Yes, it's not easy to find examples of the cake pattern in libraries. The Scala compiler itself is probably the best-known (and first) example, whereby a compiler instance can be configured by mixing in a set of traits such that things like reporting output and compile settings must all be provided for a concrete compiler to be instantiated. Different tools (e.g. the REPL, `scalac` and SBT) all instantiate variants of the cake.

Although I've used the cake pattern quite extensively in my own end-user applications, if I remember correctly, none of my open-source libraries use it, and I've found it to be difficult to configure cleanly. One use case I had a few years ago involved representing forms (e.g. web forms) as a cake, with fields as inner classes. I can't remember the details, but my implementation separated the submission and validation logic from the presentation layer into different cake slices, so that (for example) different front-ends could be used. The idea was that the presentation slices crosscut both the form itself, and the inner field classes.
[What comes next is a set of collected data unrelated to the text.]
/-! ## Encoding and the step -/

/-- Words of 95_test_vectors.md section 13, in the modes of T0 (`Mode.atReset`), T1 and variations of them. -/
def Obligations.DecodesPublishedWords : Prop :=
  let t0 := Mode.atReset
  let t1 : Mode := { t0 with kind := .mbc3 }
  decode t0 0x0000000 = .rdFlat 0x0000 ∧ decode t0 0x07fff00 = .rdRomx 0x7fff ∧ decode t0 0x0a00000 = .rdEram 0xa000 ∧
  decode { t1 with rtcSel := 9 } 0x0a00000 = .rdRtc 0xa000 ∧ decode t0 0x0d00000 = .rdFlat 0xd000 ∧
  decode { t0 with wramBank := 2 } 0x0d00000 = .rdWramx 0xd000 ∧ decode t0 0x0ff2600 = .rdSnd 0xff26 ∧
  decode t0 0x0ff2700 = .rdFlat 0xff27 ∧ decode t0 0x0ff4000 = .rdLcdc ∧ decode t0 0x11fffff = .wcNopLow 0x1fff 0xff ∧
  decode t0 0x1200000 = .wcMbc1Romb 0x2000 0x00 ∧ decode t1 0x1200000 = .wcMbc3Romb 0x2000 0x00 ∧
  decode { t0 with kind := .noController } 0x1200000 = .wcNopKind 0x2000 0x00 ∧
  decode t1 0x1400007 = .wcMbc3Ramb 0x4000 0x07 ∧ decode t1 0x1400008 = .wcMbc3Rtcsel 0x4000 0x08 ∧
  decode t1 0x140000c = .wcMbc3Rtcsel 0x4000 0x0c ∧ decode t1 0x140000d = .wcMbc3Secign 0x4000 0x0d ∧
  decode t0 0x1600001 = .wcMbc1Mode 0x6000 0x01 ∧ decode t0 0x1c0005a = .wmFlat 0xc000 0x5a ∧
  decode t0 0x1ff4680 = .wmDma 0x80 ∧ decode t0 0x1ff7003 = .wmSvbk 0x03 ∧ decode t0 0x1ffffff = .wmFlat 0xffff 0xff

/-- Decode undoes encode, for every operation that is well formed in a mode. -/
def Obligations.DecodeOfEncodeIsTheInstruction : Prop :=
  ∀ (m : Mode) (i : Instr), m.regs.wf → i.wf m → decode m (encode m i) = i

/-- Every one of the 2^25 words decodes to a well-formed operation, whose encoding is the word (a read's unused data bits
cleared): no word has two readings and none has no reading. -/
def Obligations.EncodeOfDecodeIsTheWord : Prop :=
  ∀ (m : Mode) (w : TWord), m.regs.wf →
    (decode m w).wf m ∧ encode m (decode m w) = if w.isWrite then w else readWord w.addr

/-- R102: among the 52 rows of the opcode table whose pattern and condition hold, exactly one has the lowest priority number,
and it is the operation the decoder selects. -/
def Obligations.TableSelectsExactlyOneRow : Prop :=
  ∀ (m : Mode) (w : TWord), m.regs.wf →
    (opcodeTable m.regs).length = 52 ∧ (tableSelect m w).map (fun r => r.make w.addr w.data) = [decode m w]

/-- A step with a transaction issued takes it and is `exec` of the operation it decodes to. -/
def Obligations.StepRunsTheDecodedTransaction : Prop :=
  ∀ (s : State) (w : TWord) (rest : List Input), issued s w rest →
    step s = exec (decode s.mode w) { s with inputs := rest }

/-- R91, R12, R13, R238: each transaction ends in one step; a read that does not fault returns one byte, a write returns nothing, and
a transaction that faults returns nothing. The model's choices: the faulting transaction has a next state too (log
entry 8), and a step takes the oldest input and leaves the byte in the response field (log entries 4 and 25). -/
def Obligations.EveryTransactionEnds : Prop :=
  ∀ (s : State) (w : TWord) (rest : List Input), issued s w rest →
    ∃ t, step s = .next t ∧ t.inputs = rest ∧
      (t.fault = none → (t.response.isSome ↔ w.isWrite = false)) ∧ (t.fault ≠ none → t.response = none)

/-! ## Faults -/

/-- R59, decision D33: with a fault on record there is no step, and it is the only thing that stops a step. -/
def Obligations.RecordedFaultStopsTheMachine : Prop :=
  ∀ s : State, (∀ f, s.fault = some f ↔ step s = .fault f) ∧ (s.fault = none ↔ ∃ t, step s = .next t) ∧
    ∀ r, step s ≠ .refused r

/-- R230, R232, R235, R238: which operations raise which fault, what it records, and that a fault outside a transfer has
changed nothing else. (The codes and the records are decision D33, the second fault is decision D26.) -/
def Obligations.FaultsAreTheListedOnes : Prop :=
  ∀ (s t : State) (i : Instr) (f : Fault), s.fault = none → exec i s = .next t → t.fault = some f →
    ((∃ a v, i = .wcMbc1Romb a v ∨ i = .wcMbc3Romb a v ∨ i = .wcMbc1Romhi a v) ∧ 6 < s.cfg.romClass ∧
      f = .configFatal s.cfg.kind s.cfg.romClass s.cfg.ramClass ∧ t = { s with fault := some f, response := none }) ∨
    ((∃ a, i = .rdRomx a) ∧ s.cfg.nRomBanks ≤ s.romBank.toNat ∧ f = .bankOutOfRange .rom s.romBank.toNat ∧
      t = { s with fault := some f, response := none }) ∨
    ((∃ a v, i = .rdEram a ∨ i = .wmEram a v) ∧ s.cfg.nEramBanks ≤ s.ramBank.toNat ∧
      f = .bankOutOfRange .eram s.ramBank.toNat ∧ t = { s with fault := some f, response := none }) ∨
    ((∃ v, i = .wmDma v ∨ i = .wmHdma5 v) ∧ t.cycles = s.cycles ∧
      (s.cfg.nRomBanks ≤ s.romBank.toNat ∧ f = .bankOutOfRange .rom s.romBank.toNat ∨
       s.rtcSel = 0 ∧ s.cfg.nEramBanks ≤ s.ramBank.toNat ∧ f = .bankOutOfRange .eram s.ramBank.toNat))

/-- R270: in a legal state of a configuration whose ROM class is recognised, with the external-RAM window open, no step raises a
fault. -/
def Obligations.WellFormedConfigurationNeverFaults : Prop :=
  ∀ s t : State, s.Legal → s.cfg.romClassKnown → s.eramWindowOpen → step s = .next t → t.fault = none

/-! ## The whole machine -/

/-- The state after reset is legal (the reset values are the spec's decisions D6 to D12; the configuration and the memories are
the model's choice, log entries 1 and 2). -/
def Obligations.ResetIsLegal : Prop := State.reset.Legal ∧ State.reset.fault = none

/-- R28, with the canonical form of every memory: legality is an invariant of every step from every legal state. -/
def Obligations.StepKeepsLegal : Prop := ∀ s t : State, s.Legal → step s = .next t → t.Legal

/-- R261 to R264 (decisions D6 to D12): what reset leaves in the bank registers, flags, indices and the fault record. -/
def Obligations.ResetRegisters : Prop :=
  let s := State.reset
  s.romBank = 1 ∧ s.ramBank = 0 ∧ s.bankMode = false ∧ s.rtcSel = 0 ∧ s.vramBank = 0 ∧ s.wramBank = 1 ∧
  s.bgIdx = 0 ∧ s.obIdx = 0 ∧ s.bgInc = false ∧ s.obInc = false ∧ s.fault = none

/-- R29: no step changes the configuration. -/
def Obligations.ConfigurationNeverChanges : Prop := ∀ s t : State, step s = .next t → t.cfg = s.cfg

/-- R28 (i), R51: no step changes `rom`, nor a flat cell below 0xc000. -/
def Obligations.RomAndFixedCellsNeverChange : Prop :=
  ∀ s t : State, s.cfg.regs.wf → step s = .next t →
    t.rom = s.rom ∧ ∀ k, k < 0xc000 → Memory.read t.flat k = Memory.read s.flat k

/-- R123: a read changes no state variable, and the fault record only by raising `BankOutOfRange`. -/
def Obligations.ReadIsSideEffectFree : Prop :=
  ∀ (s t : State) (w : TWord) (rest : List Input), issued s w rest → w.isWrite = false → step s = .next t →
    t = { s with inputs := rest, response := t.response, fault := t.fault } ∧
      (t.fault = none ∨ ∃ c p, t.fault = some (.bankOutOfRange c p))

/-- R125: a write at or below 0x7fff stores nothing; it can change only the controller's registers, the clock and the fault
record. -/
def Obligations.CommandStoresNothing : Prop :=
  ∀ (s t : State) (w : TWord) (rest : List Input), issued s w rest → w.isWrite → w.addr.toNat ≤ 0x7fff → step s = .next t →
    t = { s with
      inputs := rest, response := none, romBank := t.romBank, ramBank := t.ramBank, bankMode := t.bankMode,
      rtcSel := t.rtcSel, rtc := t.rtc, fault := t.fault }

/-- R152: only the three bank-switching commands move the ROM pointer, and only to a pointer below the limit of a class other
than 0. -/
def Obligations.OnlyBankSwitchMovesTheRomPointer : Prop :=
  ∀ (s t : State) (i : Instr), exec i s = .next t → t.romBank ≠ s.romBank →
    (∃ a v, i = .wcMbc1Romb a v ∨ i = .wcMbc3Romb a v ∨ i = .wcMbc1Romhi a v) ∧
    ∃ limit, limits[s.cfg.romClass]? = some limit ∧ s.cfg.romClass ≠ 0 ∧ t.romBank.toNat < limit

/-- R183, decision D32: a transaction adds 150 to the cycle counter when it is an object-memory DMA that no fault ended, and
otherwise leaves it. -/
def Obligations.OnlyObjectMemoryDmaCostsCycles : Prop :=
  ∀ (s t : State) (w : TWord) (rest : List Input), s.cfg.regs.wf → issued s w rest → step s = .next t →
    t.cycles = s.cycles + if w.isWrite ∧ w.addr = s.cfg.regs.dma ∧ t.fault = none then 150 else 0

/-- Decision D4: between transactions the environment changes only the shared state D4 lists, and only adds to the cycle counter;
with nothing put to it the block stays as it is (the model's choice, log entry 4). -/
def Obligations.EnvironmentChangesOnlySharedState : Prop :=
  (∀ (s : State) (e : EnvEvent) (rest : List Input), s.fault = none → s.inputs = .env e :: rest →
    ∃ t, step s = .next t ∧ s.cycles ≤ t.cycles ∧
      t = { s with
        inputs := rest, lcdc := t.lcdc, stat := t.stat, vram := t.vram, bgPal := t.bgPal, obPal := t.obPal,
        bgIdx := t.bgIdx, obIdx := t.obIdx, bgInc := t.bgInc, obInc := t.obInc, snd := t.snd, rtc := t.rtc,
        cycles := t.cycles }) ∧
  ∀ s : State, s.fault = none → s.inputs = [] → step s = .next s

/-- R171: while a clock register is mapped no step reads or writes external RAM (another content makes no difference and stays as
it is); a step that leaves it mapped leaves `ramBank`; and once `WC.MBC3.RAMB` has unmapped it, the bank then named is visible
with the contents it had. -/
def Obligations.MappedClockHidesExternalRam : Prop :=
  ∀ s : State, s.rtcSel ≠ 0 →
    (∀ e : Memory, step { s with eram := e } = mapNext (fun t => { t with eram := e }) (step s)) ∧
    (∀ t, s.cfg.kind = .mbc3 → step s = .next t → t.eram = s.eram ∧ (t.rtcSel ≠ 0 → t.ramBank = s.ramBank)) ∧
    ∀ a b v, within 0xa000 0xc000 b → v.toNat < s.cfg.nEramBanks →
      ∃ t, exec (.wcMbc3Ramb a v) s = .next t ∧
        exec (decode t.mode (readWord b)) t =
          .next { t with response := some (Memory.read s.eram (v.toNat * 0x2000 + (b.toNat - 0xa000))) }

/-! ## Reads -/

/-- R111: `RD.ROMX`. -/
def Obligations.ReadRomWindow : Prop :=
  ∀ s : State,
    selects s.mode 0x0400000 0x1c00000 (fun a _ => .rdRomx a) ∧
    (s.Legal → s.romBank.toNat < s.cfg.nRomBanks) ∧
    ∀ a, within 0x4000 0x8000 a →
      (s.romBank.toNat < s.cfg.nRomBanks →
        exec (.rdRomx a) s =
          .next { s with response := some (Memory.read s.rom (s.romBank.toNat * 0x4000 + (a.toNat - 0x4000))) }) ∧
      (s.cfg.nRomBanks ≤ s.romBank.toNat →
        exec (.rdRomx a) s =
          .next { s with fault := some (.bankOutOfRange .rom s.romBank.toNat), response := none })

/-- R112: `RD.VRAM`. -/
def Obligations.ReadVideoRam : Prop :=
  ∀ s : State,
    selects s.mode 0x0800000 0x1e00000 (fun a _ => .rdVram a) ∧
    (s.Legal → s.cfg.color = false → s.vramBank = 0) ∧
    ∀ a, within 0x8000 0xa000 a →
      exec (.rdVram a) s =
        .next { s with response := some (Memory.read s.vram (s.vramBank.toNat * 0x2000 + (a.toNat - 0x8000))) }

/-- R113: `RD.ERAM`. -/
def Obligations.ReadExternalRam : Prop :=
  ∀ s : State, s.rtcSel = 0 →
    selects s.mode 0x0a00000 0x1e00000 (fun a _ => .rdEram a) ∧
    ∀ a, within 0xa000 0xc000 a →
      (s.ramBank.toNat < s.cfg.nEramBanks →
        exec (.rdEram a) s =
          .next { s with response := some (Memory.read s.eram (s.ramBank.toNat * 0x2000 + (a.toNat - 0xa000))) }) ∧
      (s.cfg.nEramBanks ≤ s.ramBank.toNat →
        exec (.rdEram a) s =
          .next { s with fault := some (.bankOutOfRange .eram s.ramBank.toNat), response := none })

/-- R114: `RD.RTC` returns the collaborator's answer for the mapped selector, the same at every address of the window, whatever
`ramBank` is; in particular for selector 9 once `WC.MBC3.RTCSEL` has mapped it. -/
def Obligations.ReadMappedClock : Prop :=
  ∀ s : State,
    (s.rtcSel ≠ 0 →
      selects s.mode 0x0a00000 0x1e00000 (fun a _ => .rdRtc a) ∧
      ∀ a, within 0xa000 0xc000 a →
        exec (.rdRtc a) s = .next { s with response := some (Config.clockRead s.rtc s.rtcSel) }) ∧
    ∀ a b, within 0xa000 0xc000 a →
      ∃ t, exec (.wcMbc3Rtcsel b 9) s = .next t ∧ decode t.mode (readWord a) = .rdRtc a ∧
        exec (.rdRtc a) t = .next { t with response := some (Config.clockRead s.rtc 9) }

/-- R115: `RD.WRAMX`; with the pointer at 0 or 1, and so always out of colour mode, the same addresses are `RD.FLAT` and return the
flat cell. -/
def Obligations.ReadBankedWorkingRam : Prop :=
  ∀ s : State,
    (1 < s.wramBank.toNat →
      selects s.mode 0x0d00000 0x1f00000 (fun a _ => .rdWramx a) ∧
      ∀ a, within 0xd000 0xe000 a →
        exec (.rdWramx a) s =
          .next { s with response := some (Memory.read s.wram (s.wramBank.toNat * 0x1000 + (a.toNat - 0xd000))) }) ∧
    (s.wramBank.toNat ≤ 1 → s.cfg.regs.wf →
      selects s.mode 0x0d00000 0x1f00000 (fun a _ => .rdFlat a) ∧
      ∀ a, within 0xd000 0xe000 a →
        exec (.rdFlat a) s = .next { s with response := some (Memory.read s.flat a.toNat) }) ∧
    (s.Legal → s.cfg.color = false → s.wramBank.toNat ≤ 1)

/-- R116: `RD.SND` returns the collaborator's answer for the unchanged address, in both windows. -/
def Obligations.ReadSoundWindow : Prop :=
  ∀ s : State,
    (∀ w : TWord, w.isWrite = false → inSoundWindows w.addr → decode s.mode w = .rdSnd w.addr) ∧
    ∀ a, inSoundWindows a → exec (.rdSnd a) s = .next { s with response := some (Config.soundRead s.snd a) }

/-- R117, R118: `RD.LCDC` and `RD.STAT` return the graphics fields, whatever the flat cells hold; so a write is read back. -/
def Obligations.ReadLcdRegisters : Prop :=
  ∀ s : State, s.cfg.regs.wf →
    selects s.mode (readWord s.cfg.regs.lcdc) 0x1ffff00 (fun _ _ => .rdLcdc) ∧
    selects s.mode (readWord s.cfg.regs.stat) 0x1ffff00 (fun _ _ => .rdStat) ∧
    exec .rdLcdc s = .next { s with response := some s.lcdc } ∧
    exec .rdStat s = .next { s with response := some s.stat } ∧
    ∀ v,
      (∃ t, exec (.wmLcdc v) s = .next t ∧ exec .rdLcdc t = .next { t with response := some v }) ∧
      (∃ t, exec (.wmStat v) s = .next t ∧ exec .rdStat t = .next { t with response := some v })

/-- `RD.BGPD` and `RD.OBPD` return the palette cell at the index and do not advance it (the spec's decision D22). -/
def Obligations.ReadPaletteData : Prop :=
  ∀ s : State, s.cfg.regs.wf →
    selects s.mode (readWord s.cfg.regs.bgpd) 0x1ffff00 (fun _ _ => .rdBgpd) ∧
    selects s.mode (readWord s.cfg.regs.obpd) 0x1ffff00 (fun _ _ => .rdObpd) ∧
    exec .rdBgpd s = .next { s with response := some (Memory.read s.bgPal s.bgIdx.toNat) } ∧
    exec .rdObpd s = .next { s with response := some (Memory.read s.obPal s.obIdx.toNat) }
One problem with this relates to the lack of virtual classes in Scala. For example, given a structure like this:

abstract class Form {
    type Field <: BasicField
      class BasicField
}

trait WebFrontEnd { this: Form =>
  type Field <: WebField
    trait WebField { this: Field => }
}

val form = new Form with WebFrontEnd

we have no way of instantiating a new instance of abstract type `Field` from inside `Form`, even though this is probably a necessity to do anything useful. We can work around this with some boilerplate, like so:

abstract class Form {
    type Field <: BasicField
      class BasicField
        def makeField(): Field
}

trait WebFrontEnd { this: Form =>
  type Field <: WebField
    trait WebField { this: Field => }
}

val form = new Form with WebFrontEnd {
    type Field = BasicField with WebField
      def makeField() = new BasicField with WebField
}

but that's quite a departure from the simplicity of using mixins at the call site as a simple way of describing how the form should work, e.g. `new Form with WebFrontEnd`, and having the compiler check that everything just nicely wires together.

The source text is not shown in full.